Bob Elliott, a Canadian sportswriter who is in the Baseball Hall of Fame writers' wing in Cooperstown, nominated Okotoks Dawgs athletic therapist Savannah Blakley and team photographer Angela Burger for a Red Cross Rescuer Award for performing CPR after he collapsed during his key-note speech due to heart complications at the team's awards banquet in February at the Foothills Centennial Centre.

"These two women didn't know me from Adam," Elliott said from Toronto on Thursday. "And here they are climbing on stage and everything to help me. I remember telling the doctor I felt bad for ruining the banquet.

"He said: 'You were lucky. Three hours early or three hours later, where would you have been?' The answer is the same, I would have been all alone in my hotel room.

"The doctor said 'While it was embarrassing, you were very lucky to have this happen in front of trained professionals who knew what they were doing and didn't freak out at the moment.'"

Blakley and Burger were presented the award by the Red Cross prior to the Dawgs game at Seaman Stadium on July 30. Elliott was on hand for the presentation.

"We had been notified about the Red Cross about three weeks ago," said Blakley, who also works at ProSport Therapy in Okotoks. "We were both surprised and honoured that Bob nominated us.

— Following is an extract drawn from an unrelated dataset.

-- ==== Sys2Proof/Machine/Core.lean ====
section
/-! DEFINITION. The machine as the host runs it. -/

def Sys2Proof.core : Host.Core := { State := Sys2Proof.Machine.State, Fault := Sys2Proof.Machine.Fault, Refusal := Sys2Proof.Machine.Refusal, step := Sys2Proof.Machine.step, reset := Sys2Proof.Machine.State.reset }
end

"I am so thankful that our efforts worked and that he survived, I feel that is the biggest thing." 

She said the effort at the banquet was a team effort.

"I consider this as part of my job, even though it is something you don't ever want to do, I have been trained in it," Blakley said.

Burger was honoured to receive the recognition.

"This is special memento I will cherish forever," said Burger, who has taken CPR training. "I am so grateful that Bob thought of Savannah and I to nominate us for the award."

Elliott said he had not formally met Blakley and Burger until later in February, about three weeks after he collapsed when he and his wife took the pair out for dinner in Calgary.

The trio were reunited at Seaman Stadium on July 30.

"It was really great to see Bob, he is such a really funny man and he's doing really well," Burger said. "The three of us — and Lou Pote — have a real connection that will last forever.

"It's very special and in a weird way, I have got to know them very well through this whole experience."

Okotoks Dawgs Academy coach Lou Pote had the wherewithal to grab a defibrillator machine, which had to be used on Elliott at the banquet.

"Lou has already replaced Eddie Matthews as my all-time favourite player," Elliott said. "I think Lou had six saves in his career and I was his seventh. (Pote had six saves in his five-year major league career, which included a World Series ring with the 2002 Los Angeles Angels).

"Some people say I got zapped three times but the fireman, Geoff Scott, said it was only twice. The girls did it once, they zapped me back then I crashed." 

Scott who was at his son's hockey game at the Centennial Arena was there in 90 seconds.

Meanwhile, Mayor Bill Robertson was outside directing traffic on a busy that Saturday night in February.

Elliott said he had never known the true meaning of what Okotoks Dawgs announcer and director William Gardner calls the 'Dawgs family' until his life was saved.

And those efforts helped him see his family again.

"On Thursday, my three grandkids are coming to visit me from Moncton," Elliott said. "I will think of Lou, Angela and Savannah, because if it wasn't for them, I wouldn't be seeing them."